- Federal Building and U.S. Courthouse
- U.S. National Register of Historic Places
- Location: 100 W. Troy St., Dothan, Alabama
- Coordinates: 31°13′31″N 85°23′33″W﻿ / ﻿31.22528°N 85.39250°W
- Area: less than one acre
- Built: 1909-11; 1952
- Architect: Office of the Supervising Architect
- Architectural style: Classical Revival
- NRHP reference No.: 74000412
- Added to NRHP: December 31, 1974

= Federal Building and United States Courthouse (Dothan, Alabama) =

The Federal Building and U.S. Courthouse, also known as U.S. Post Office and Court House, is a historic government building in Dothan, Alabama, United States.
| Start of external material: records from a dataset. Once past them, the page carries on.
-- ==== Sys2Proof/Machine/Commands.lean ====
section
/-!
DEFINITION. The commands of the queues (R461, R462, R464, R465, R468, R425): LAUNCH, RECORD, SIGNAL, WAIT, WEIGHTS, SLOTLOAD,
FLUSH and REPLICA, the batches of nodes and the gather timer, and the end of a launch by the host.
-/
namespace Sys2Proof.Machine

/-- R461: a command at the head of a queue. -/
structure Cmd where
  pasid : Nat
  bytes : List Byte
  deriving DecidableEq, Repr

/-- A field of a command. -/
def Cmd.f (c : Cmd) (o n : Nat) : Nat := ofBytes ((c.bytes.drop o).take n)

/-- R461: the kind of a command. -/
def Cmd.kind (c : Cmd) : Nat := c.f 0 1

/-- R461: the completion address of a command. -/
def Cmd.compl (c : Cmd) : Nat := c.f 8 8

/-- R461: whether a command is malformed. -/
def Cmd.bad (c : Cmd) : Bool :=
  c.kind == 0 || decide (8 < c.kind) || decide (1 < c.f 1 1) || c.f 2 6 != 0 || c.compl % 16 != 0

/-- What a queue keeps beside its QCB. -/
def runOf (s : State) (q : Nat) : QueueRun := (tget s.front.queues q).getD {}

/-- R461, R466, R467: the command that the front end would take next from a queue: none behind a WAIT, none that is SERIAL
before all earlier ones have completed, none while the pair restarts or a recovery loader waits. -/
def headCommand (s : State) (q : Nat) : Option Cmd :=
  let run := runOf s q
  let head := qcb s q 20 4
  if !s.front.r.ready || s.front.pairDown || s.front.r.fwrecov || !qcbValid s q || run.tail.toNat == head
      || run.cmds.any (fun c => c.kind == 4) then none
  else match ringCommand s q head with
    | none => none
    | some bs =>
      let c : Cmd := ⟨qcb s q 0 4 / 4096, bs⟩
      if bit (c.f 1 1) 0 && !run.cmds.isEmpty then none else some c

/-- R461: the front end takes a command: the head of its queue advances. -/
def takeCommand (s : State) (q : Nat) : State := physWrite s (qcbPa s q + 20) (toBytes 4 (qcb s q 20 4 + 1))

/-- R461: take a command and complete it. -/
def finishCommand (s : State) (q : Nat) (c : Cmd) (status id : Nat) : State :=
  writeCompletion (takeCommand s q) c.pasid c.compl status id

/-- R461: take a command that completes later. -/
def keepCommand (s : State) (q : Nat) (c : Cmd) (l : Option Nat) : State :=
  let s1 := takeCommand s q
  let x : Command := { kind := c.kind, compl := c.compl, bytes := c.bytes, launch := l, serial := bit (c.f 1 1) 0
                       mark := s.front.nextLaunch }
  { s1 with front := { s1.front with queues := tset s1.front.queues q { runOf s1 q with cmds := (runOf s1 q).cmds ++ [x] } } }

/-- R461: a kept command completes. -/
def dropCommand (s : State) (q : Nat) (x : Command) (status : Nat) : State :=
  let s1 := writeCompletion s (qcb s q 0 4 / 4096) x.compl status 0
  { s1 with front := { s1.front with queues := tmod s1.front.queues q fun r => { r with cmds := r.cmds.erase x } } }

/-- A command of this kind at the head of a queue. -/
def commandOf (s : State) (q kind : Nat) : Option Cmd :=
  (headCommand s q).filter fun c => !c.bad && c.kind == kind

/-! ### LAUNCH -/

/-- R464: how a queue ranks in an admission pass: priority, then URG, then slot order; the lower comes first. -/
def queueRank (s : State) (q : Nat) : Nat :=
  (255 - bits (qcb s q 4 4) 16 8) * 2 ^ 16 + (if (runOf s q).urg then 0 else 2 ^ 15) + q

/-- R464: the queue whose LAUNCH an admission pass takes next. -/
def nextQueue (s : State) : Option Nat :=
  lowest (queueRank s) ((s.front.queues.map (·.1)).filter fun q => (commandOf s q 1).isSome)

/-- R464, R470: a launch is admitted. R470 has its object loaded before a block that uses it issues: whether at once, or before its
first block is placed, is a free choice (R14, R479), but an object that stays loaded is not loaded again. -/
def takeLaunch (s : State) (q : Nat) (c : Cmd) (r : LaunchRec) (o : List Byte) : State :=
  let id := s.front.nextLaunch
  let pk := if isLoaded s r.pasid r.object (objDigest o) then (0, s) else choose s 2
  let s1 := keepCommand (if pk.1 = 0 then snapCode (loadObject pk.2 r.pasid r.object o) r.pasid else pk.2) q c (some id)
  let s2 := writeCompletion s1 c.pasid c.compl 0x0001 id
  { s2 with
    launches := tset s2.launches id { r := { r with compl := c.compl }, toLoad := if pk.1 = 0 then none else some o }
    front := { s2.front with nextLaunch := id % (2 ^ 32 - 1) + 1, order := s2.front.order ++ [id] } }

/-- R464: LAUNCH: a command is checked, admitted, or refused. A malformed command of any kind is refused here. -/
def execLaunch (q : Nat) (s : State) : Out :=
  match headCommand s q with
  | none => .next s
  | some c =>
    if c.bad then .next (finishCommand s q c 0x0105 0)
    else if c.kind ≠ 1 ∨ s.front.r.fwState = 4 ∨ nextQueue s ≠ some q then .next s
    else
      let at_ := (runOf s q).readAt.getD s.time
      let s0 := { s with front := { s.front with queues := tmod s.front.queues q fun r => { r with urg := false, readAt := none } } }
      let s1 := noteAbsent s0 c.pasid (c.f 16 8) 128 (1024 * s.pkg.toNat)
      match staticChecks s1 q c.pasid (c.f 16 8) with
      | .error status =>
        .next (finishCommand (noteAbsent s1 c.pasid ((vaNat s1 c.pasid (c.f 16 8) 8).getD 0) 128 (1024 * s.pkg.toNat)) q c status 0)
      | .ok (r, o) =>
        if r.node || startable s1 r r.blocks at_ then .next (takeLaunch s1 q c r o)
        else .next (finishCommand s1 q c 0x0101 0)

/-! ### Nodes (R465) -/

/-- R465: the records of a node that has run or failed no longer keep their commands. -/
def endRecords (s : State) (l : Nat) (rs : List (Nat × Nat × Nat)) (status : Nat) : State :=
  let pasid := ((tget s.launches l).map fun x => x.r.pasid).getD 0
  let s1 := applyAll s rs fun s r => writeCompletion s pasid r.2.2 status 0
  { s1 with front := { s1.front with queues := s1.front.queues.map fun q =>
      (q.1, { q.2 with cmds := q.2.cmds.filter fun c => !(c.launch == some l && c.kind == 2 && rs.any fun r => r.2.2 == c.compl) }) } }

/-- R465: a node that has closed and whose groups have all finished completes. -/
def nodeEnd (s : State) (l : Nat) : State :=
  match tget s.launches l with
  | none => s
  | some x =>
    if x.closed && x.ending.isNone && x.records.isEmpty && decide (x.finishedBlocks = x.blockRecs.length) then
      completeLaunch s l 0
    else s

/-- R465: launch a batch of a node's records, or refuse it. -/
def nodeBatch (s : State) (l : Nat) : State :=
  match tget s.launches l with
  | none => s
  | some x =>
    let batch := x.records.take 32
    let rest := x.records.drop 32
    if batch.isEmpty || x.ending.isSome then s
    else if startable s x.r 1 s.time && areasOk s x.r x.blockRecs.length 1 then
      modLaunch s l fun x => { x with records := rest, blockRecs := x.blockRecs ++ [(x.blockRecs.length, batch)] }
    else endRecords (modLaunch s l fun x => { x with records := rest }) l batch 0x0101

/-- R465: RECORD. -/
def execRecord (q : Nat) (s : State) : Out :=
  match commandOf s q 2 with
  | none => .next s
  | some c =>
    let l := c.f 16 4
    if debugHeld s l then .next s
    else match tget s.launches l with
    | none => .next (finishCommand s q c 0x0105 0)
    | some x =>
      if !x.r.node || x.r.pasid ≠ c.pasid || x.closed || decide (65536 < c.f 32 4) then .next (finishCommand s q c 0x0105 0)
      else
        let s1 := modLaunch (keepCommand s q c (some l)) l fun x => { x with
          records := x.records ++ [(x.recNo, c.f 24 8, c.compl)]
          recNo := x.recNo + 1
          oldest := if x.records.isEmpty then s.time else x.oldest }
        .next (if x.records.length + 1 = 32 then nodeBatch s1 l else s1)

/-- R465, R466: the gather timer of a node lapses. -/
def execGatherTimer (l : Nat) (s : State) : Out :=
  match tget s.launches l with
  | none => .next s
  | some x =>
    if x.r.node && x.r.gather != 0 && !x.records.isEmpty && decide (x.oldest + 13000 * x.r.gather ≤ s.time) && !debugHeld s l
        && !s.front.pairDown
    then .next (nodeBatch s l) else .next s

/-- R461, R465: a FLUSH of a node; `close` ends it. -/
def flushNode (s : State) (q : Nat) (close : Bool) : State :=
  match commandOf s q 7 with
  | none => s
  | some c =>
    let l := c.f 16 4
    if bit (c.f 20 1) 0 ≠ close || debugHeld s l then s
    else match tget s.launches l with
    | none => finishCommand s q c 0x0105 0
    | some x =>
      if !x.r.node || x.r.pasid ≠ c.pasid || x.ending.isSome then finishCommand s q c 0x0105 0
      else
        let s1 := nodeBatch (finishCommand s q c 0 0) l
        if close then nodeEnd (modLaunch s1 l fun x => { x with closed := true }) l else s1

/-- R465: FLUSH. -/
def execFlush (q : Nat) (s : State) : Out := .next (flushNode s q false)

/-- R465: FLUSH with CLOSE. -/
def execFlushClose (q : Nat) (s : State) : Out := .next (flushNode s q true)

/-- R466, R468: a kept command of this kind, on which the pair can act. -/
def keptOf (s : State) (q kind : Nat) : Option Command :=
  if s.front.pairDown then none else (runOf s q).cmds.find? fun x => x.kind == kind

/-! ### SIGNAL and WAIT (R461) -/

/-- R461: the vector of a SIGNAL. -/
def signalVector (bs : List Byte) : Nat := ofBytes ((bs.drop 32).take 2)

/-- R461: SIGNAL: it waits for the earlier commands of its queue. -/
def execSignal (q : Nat) (s : State) : Out :=
  match commandOf s q 3 with
  | none => .next s
  | some c =>
    let v := signalVector c.bytes
    if (v ≠ 0 ∧ v < 8) ∨ 2047 < v then .next (finishCommand s q c 0x0105 0)
    else .next (keepCommand s q c none)

/-- R461: the value of a SIGNAL whose earlier commands have completed is written, and its vector raised. -/
def execSignalWrite (q : Nat) (s : State) : Out :=
  match (runOf s q).cmds with
  | [] => .next s
  | x :: _ =>
    if x.kind ≠ 3 || s.front.pairDown then .next s
    else
      let s1 := agentWrite s (qcb s q 0 4 / 4096) (ofBytes ((x.bytes.drop 16).take 8)) ((x.bytes.drop 24).take 8)
      let s2 := dropCommand s1 q x 0
      .next (if signalVector x.bytes = 0 then s2 else raiseMsix s2 (signalVector x.bytes))

/-- R461: WAIT: later commands of the queue are held back. -/
def execWait (q : Nat) (s : State) : Out :=
  match commandOf s q 4 with
  | none => .next s
  | some c => .next (keepCommand s q c none)

/-- R461: the awaited value has come. -/
def execWaitSatisfied (q : Nat) (s : State) : Out :=
  match keptOf s q 4 with
  | none => .next s
  | some x =>
    let at_ := ofBytes ((x.bytes.drop 16).take 8)
    match vaNat s (qcb s q 0 4 / 4096) at_ 8 with
    | none => .next s
    | some v => if ofBytes ((x.bytes.drop 24).take 8) ≤ v then .next (dropCommand s q x 0) else .next s

/-! ### WEIGHTS, SLOTLOAD and REPLICA -/

/-- R233, R468: whether a launch runs on one of these dies: a block of it has been placed and it has not completed. -/
def diesBusy (s : State) (dies : Nat) : Bool :=
  s.launches.any fun l => decide (0 < l.2.next) && (l.2.r.dies &&& dies) != 0

/-- A field of a kept command. -/
def Command.f (x : Command) (o n : Nat) : Nat := ofBytes ((x.bytes.drop o).take n)

/-- R345, R468: write the weight store of the dies of a mask. -/
def writeWeights (s : State) (x : Command) (bs : List Byte) : State :=
  applyAll s ((List.range 4).filter fun d => bit (x.f 40 1) d) fun s d => physWrite s (weightBase d + x.f 24 8) bs

/-- R345, R468: WEIGHTS: it is taken, and acts once no launch runs on its dies. -/
def execWeights (q : Nat) (s : State) : Out :=
  match keptOf s q 5 with
  | some x =>
    if diesBusy s (x.f 40 1) then .next s
    else match vaRead s (qcb s q 0 4 / 4096) (x.f 16 8) (x.f 32 8) with
      | none => .next (dropCommand s q x 0x0105)
      | some bs => .next (dropCommand (writeWeights s x bs) q x 0)
  | none =>
    match commandOf s q 5 with
    | none => .next s
    | some c =>
      if 0x20000000 < c.f 24 8 + c.f 32 8 ∨ 15 < c.f 40 1 then .next (finishCommand s q c 0x0105 0)
      else .next (keepCommand s q c none)

/-- R468: the bytes of a signed package at an address. -/
def packageAt (s : State) (pasid va : Nat) : Option (List Byte) :=
  (vaRead s pasid va 64).bind fun front => vaRead s pasid va (Config.packageLength front)

/-- R233: the slot that a package describes, if its header is well formed. A header that takes f64 names a class, E or T. -/
def slotOf (bs : List Byte) : Option FSlot :=
  (Config.slotHeader bs).bind fun h =>
    let tys := h.2.1.map tyOfCode
    if 1 ≤ h.1 ∧ h.1 ≤ 3 ∧ tys.all [Ty.f32, .f16, .bf16, .f64].contains ∧ (tys.contains .f64 → h.2.2.1 ≠ 0) ∧ h.2.2.1 ≤ 2 ∧ h.2.2.2 ≤ 13000 then
      some { arity := h.1, tys := tys, cls := h.2.2.1, worst := h.2.2.2, bytes := bs }
    else none

/-- R233, R468: SLOTLOAD: it is taken, and acts once no launch runs. -/
def execSlotload (q : Nat) (s : State) : Out :=
  match keptOf s q 6 with
  | some x =>
    if diesBusy s 15 then .next s
    else match packageAt s (qcb s q 0 4 / 4096) (x.f 16 8) with
      | none => .next (dropCommand s q x 0x0106)
      | some bs =>
        match Config.falconVerifies bs, slotOf bs with
        | true, some f =>
          .next (dropCommand { s with front := { s.front with slots := tset s.front.slots (x.f 24 1) f } } q x 0)
        | _, _ => .next (dropCommand s q x 0x0106)
  | none =>
    match commandOf s q 6 with
    | none => .next s
    | some c =>
      if c.f 24 1 < 24 ∨ 63 < c.f 24 1 then .next (finishCommand s q c 0x0105 0)
      else .next (keepCommand s q c none)

/-- R425: a REPLICA command with this action, or with one that does not exist. -/
def replicaCommand (s : State) (q action : Nat) (act : State → Nat → Launch → State) : State :=
  match commandOf s q 8 with
  | none => s
  | some c =>
    let l := c.f 16 4
    if c.f 20 1 ≠ 1 ∧ c.f 20 1 ≠ 2 then finishCommand s q c 0x0105 0
    else if c.f 20 1 ≠ action then s
    else match tget s.launches l with
    | none => finishCommand s q c 0x0105 0
    | some x => if x.replicaHeld then act (finishCommand s q c 0 0) l x else finishCommand s q c 0x0105 0

/-- R425: a held replica is released. -/
def execReplicaRelease (q : Nat) (s : State) : Out :=
  .next (replicaCommand s q 1 fun s l x => writeCompletion (releaseStep s l) x.r.pasid x.r.compl 0x0001 l)

/-- R425: the frames and state of a placed block are left in its images (log 117). -/
def leaveImages (s : State) (b : Nat) (k : Block) : State :=
  if k.h.halt = .preempted ∨ k.h.halt = .swapped then (if k.h.halt = .preempted then saveBlock s b else s)
  else saveBlock (writeFrames s b (liveGroups k) false none) b

/-- R425: a held replica ends; its frames and state stay in its images. -/
def execReplicaEnd (q : Nat) (s : State) : Out :=
  .next (replicaCommand s q 2 fun s l _ =>
    endLaunch (applyAll s ((placedOf s l).filter fun x => !x.2.h.held) fun s x => leaveImages s x.1 x.2) l 0x0303)

/-- R229, R462: the host ends a launch. -/
def execHostEndsLaunch (l : Nat) (s : State) : Out := .next (endLaunch s l 0x0302)

end Sys2Proof.Machine
end

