-- ==== Sys2Proof/Machine/Boot.lean ====
section
/-!
DEFINITION. Firmware (R466, R467), attestation (R469) and bring-up (R12, R473).
-/
namespace Sys2Proof.Machine

/-! ### Firmware -/

/-- R456, R473: the fields of FE_STATUS. -/
def feStatus (r : FrontRegs) : BitVec 4 × Bool × Bool × Bool × Bool := (r.stage, r.fwrecov, r.fault, r.fail, r.ready)

/-- R456: change front-end registers: vector 2 when FE_STATUS changes. -/
def modStatus (s : State) (f : FrontRegs → FrontRegs) : State :=
  let s1 := modFront s f
  if feStatus s1.front.r = feStatus s.front.r then s1 else raiseMsix s1 2

/-- R467: the fused minimum. -/
def minSvn (s : State) : BitVec 16 := s.front.fused.getD (BitVec.ofNat 16 (Config.calibrated 4))

/-- R467: the image in the boot store, which runs. -/
def bootImage (s : State) : List Byte := s.front.image.getD Config.firmwareImage

/-- R467: change FE_FWSTAT.STATE: vector 4. -/
def setFwState (s : State) (n : Nat) : State := raiseMsix (modFront s fun r => { r with fwState := BitVec.ofNat 3 n }) 4

/-- R467: the bytes of the staged image. -/
def stagedImage (s : State) : List Byte :=
  let pa := s.front.r.fwStage.toNat / 4096 * 4096
  physRead s pa (Config.packageLength (physRead s pa 4096))

/-- R467, R473: whether FE_FWCTL is served. -/
def fwServed (s : State) : Bool := s.front.r.ready || s.front.r.fwrecov

/-- R467: FE_FWCTL.VERIFY. -/
def execFwVerify (s : State) : Out :=
  if !fwServed s || s.front.r.fwState = 1 || s.front.r.fwState = 4 then .next s
  else .next (setFwState s 1)

/-- R467: why an image is rejected; 0 if it is not. DESIGN CHOICE (log 132): the format is checked first, then the signature, then the
security version. -/
def imageReason (s : State) (image : List Byte) : Nat :=
  match Config.imageVersion image with
  | none => 3
  | some v => if !Config.falconVerifies image then 1 else if v < (minSvn s).toNat then 2 else 0

/-- R466, R467: verification, which the pair does, ends. -/
def execFwVerifyComplete (s : State) : Out :=
  if s.front.r.fwState ≠ 1 || s.front.pairDown then .next s
  else
    let why := imageReason s (stagedImage s)
    .next (setFwState (modFront s fun r => { r with fwReason := BitVec.ofNat 8 why }) (if why = 0 then 2 else 3))

/-- R467: FE_FWCTL.COMMIT: after a successful verification, admissions stop. -/
def execFwCommit (s : State) : Out :=
  if !fwServed s || s.front.r.fwState ≠ 2 then .next s else .next (setFwState s 4)

/-- R467: the running launches have completed: the image is installed and the pair restarts on it, or the recovery loader
runs. -/
def execFwCommitRestart (ok : Bool) (s : State) : Out :=
  if s.front.r.fwState ≠ 4 || !s.launches.isEmpty then .next s
  else
    let image := stagedImage s
    let v := BitVec.ofNat 16 ((Config.imageVersion image).getD 0)
    let s1 := setFwState s 0
    if ok then
      let s2 := modStatus s1 fun r => { r with svn := v, fwrecov := false, fault := true }
      .next { s2 with front := { s2.front with pairDown := true, image := some image, fused := some v } }
    else .next (modStatus s1 fun r => { r with fwrecov := true })

/-- R466: PAIR_MISMATCH: the pair stops and restarts; running blocks go on. The commands at the heads of the queues may have been
read and are decided again, within bounds that count from now. -/
def execPairMismatch (s : State) : Out :=
  let s1 := modStatus s fun r => { r with fault := true }
  .next { s1 with front := { s1.front with
    pairDown := true
    queues := s1.front.queues.map fun q => (q.1, if (headCommand s q.1).isSome ∧ q.2.readAt = none then { q.2 with readAt := some s.time } else q.2) } }

/-- R466: the pair has restarted: queue state is rebuilt from the QCBs and admissions go on. -/
def execPairRestartComplete (s : State) : Out :=
  if !s.front.pairDown then .next s
  else
    let s1 := modStatus s fun r => { r with fault := false }
    let s2 := { s1 with front := { s1.front with pairDown := false } }
    .next (applyAll s2 (s2.front.queues.map (·.1)) fun s q =>
      applyTail s q (BitVec.ofNat 64 (qcb s q 24 8)) (0x20000 + 8 * q))

/-- R466: a worker is restarted and parses its item again; `workers` counts the restarts. -/
def execWorkerTimeout (w : Nat) (s : State) : Out :=
  .next { s with front := { s.front with workers := s.front.workers.modify w (· + 1) } }

/-! ### Attestation (R469) -/

/-- R454: a write to FE_ATTREQ. -/
def execAttestationRequest (v : BitVec 64) (s : State) : Out :=
  served s (modFront s fun r => { r with attPa := BitVec.ofNat 40 (bits v.toNat 12 40), attDone := false, attBusy := true })

/-- R469: the digest of the 40 loaded slot packages: each counts by its own digest, an empty slot as 32 zero bytes. -/
def slotsDigest (s : State) : List Byte :=
  shake256 ((span 24 40).map fun k => match tget s.front.slots k with
    | some f => shake256 f.bytes
    | none => List.replicate 32 0).flatten

/-- R469: the body of a report. -/
def reportBody (s : State) (nonce : List Byte) : List Byte :=
  nonce ++ shake256 Config.bootRom ++ shake256 (bootImage s) ++ slotsDigest s ++ toBytes 4 s.front.r.svn.toNat
    ++ (Config.serialNumber ++ List.replicate 12 0).take 12

/-- R469: the report is written, DONE set and vector 3 raised. -/
def execAttestationReport (s : State) : Out :=
  if !s.front.r.attBusy || s.front.pairDown then .next s
  else
    let pa := 4096 * s.front.r.attPa.toNat
    let body := reportBody s (physRead s pa 32)
    let s1 := agentPhys s (pa + 64) (body ++ (Config.falconSign (shake256 body) ++ List.replicate 1280 0).take 1280)
    .next (raiseMsix (modFront s1 fun r => { r with attDone := true, attBusy := false }) 3)

/-! ### Bring-up -/

/-- R467, R473: POWER_GOOD: the state of reset, with what the boot store and the fuses keep. The counter of free choices goes on. -/
def execPowerGood (s : State) : Out :=
  .next { State.reset with tick := s.tick, front := { State.reset.front with image := s.front.image, fused := s.front.fused } }

/-- R473: whether a configuration request completes with Configuration Request Retry Status. -/
def configRetry (s : State) : Bool := decide (s.front.r.stage.toNat ≤ 2)

/-- R12, R473: a field that calibration loads; they are numbered. -/
def cal (w n : Nat) : BitVec w := BitVec.ofNat w (Config.calibrated n)

/-- R12, R438, R442: the calibrated fields of a die. -/
def calDie (d : Nat) (k : Die) : Die :=
  { k with
    reqFreq := 1800, freq := 1800
    reqVolt := cal 12 (100 * d + 100), volt := cal 12 (100 * d + 100)
    vfloor := (List.range 13).map fun i => cal 12 (100 * d + 110 + i)
    stepBase := cal 52 (100 * d + 130), swref := cal 48 (100 * d + 131) }

/-- R122, R152: stage 3 loads the fixed offset of every core, and reloads STIME by it without a step-log entry. -/
def loadOffsets (s : State) : State :=
  { s with cores := (List.range 768).map fun c =>
      let k := { coreOf s c with tofs := cal 32 (1000 + c) }
      (c, { k with loaded := true, fresh := true, frac := wrap 64 (64 * ((sref s : Int) + tofsInt k)) * 65536 }) }

/-- R12, R421, R433, R442, R467, R473: stage 7 loads the fields marked cal and reserves the firmware's areas. -/
def loadCal (s : State) : State :=
  { modClusters (modDies s calDie) fun i k => { k with curth := cal 24 (600 + i) } with
    front := { s.front with
      qcbBase := Config.calibrated 1
      l := { s.front.l with errBase := cal 52 2 }
      r := { s.front.r with svn := (s.front.image.map fun i => BitVec.ofNat 16 ((Config.imageVersion i).getD 0)).getD (cal 16 3) } } }

/-- R473: a byte that memory initialisation sets to 0, with valid ECC. -/
def initialised (pa : Nat) : Bool := physKind pa == .hbm || physKind pa == .lpddr || physKind pa == .weight

/-- R473: stage 6: memory and the weight store are set to 0. -/
def clearMemory (s : State) : State :=
  let m := flushLog s.mem
  { s with mem := { m with
    base := m.base.filter fun c => !initialised c.1
    poison := m.poison.filter fun g => !initialised (32 * g) } }

/-- R152, R473: what the work of a stage changes. -/
def stageWork (s : State) : State :=
  if s.front.r.stage = 3 then loadOffsets s
  else if s.front.r.stage = 6 then clearMemory s
  else if s.front.r.stage = 7 then loadCal s else s

/-- R473: BRINGUP_STAGE_COMPLETE. In stage 1 it is open whether the link or the image failed. -/
def execBringupStageComplete (ok : Bool) (s : State) : Out :=
  let r := s.front.r
  if r.ready || r.fail || r.fwrecov then .next s
  else if ok then
    .next (modStatus (stageWork s) fun r => { r with stage := r.stage + 1, ready := r.stage == 7 })
  else
    let c := choose s 2
    if r.stage = 1 ∧ c.1 = 1 then .next (modStatus c.2 fun r => { r with fwrecov := true })
    else .next (modStatus c.2 fun r => { r with fail := true })

end Sys2Proof.Machine
end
==Architecture and history==
The Classical Revival building was begun in 1909 and completed in 1911 to designs by architects and engineers in the Office of the Supervising Architect under James Knox Taylor. It was built to house facilities of the United States District Court for the Middle District of Alabama, the United States Post Office and other federal agencies. In 1952 a plain one-story addition was added in the rear of the building, and in 1962 the post office moved to a new facility. The building is still used as a courthouse.

It was listed on the National Register of Historic Places in 1974.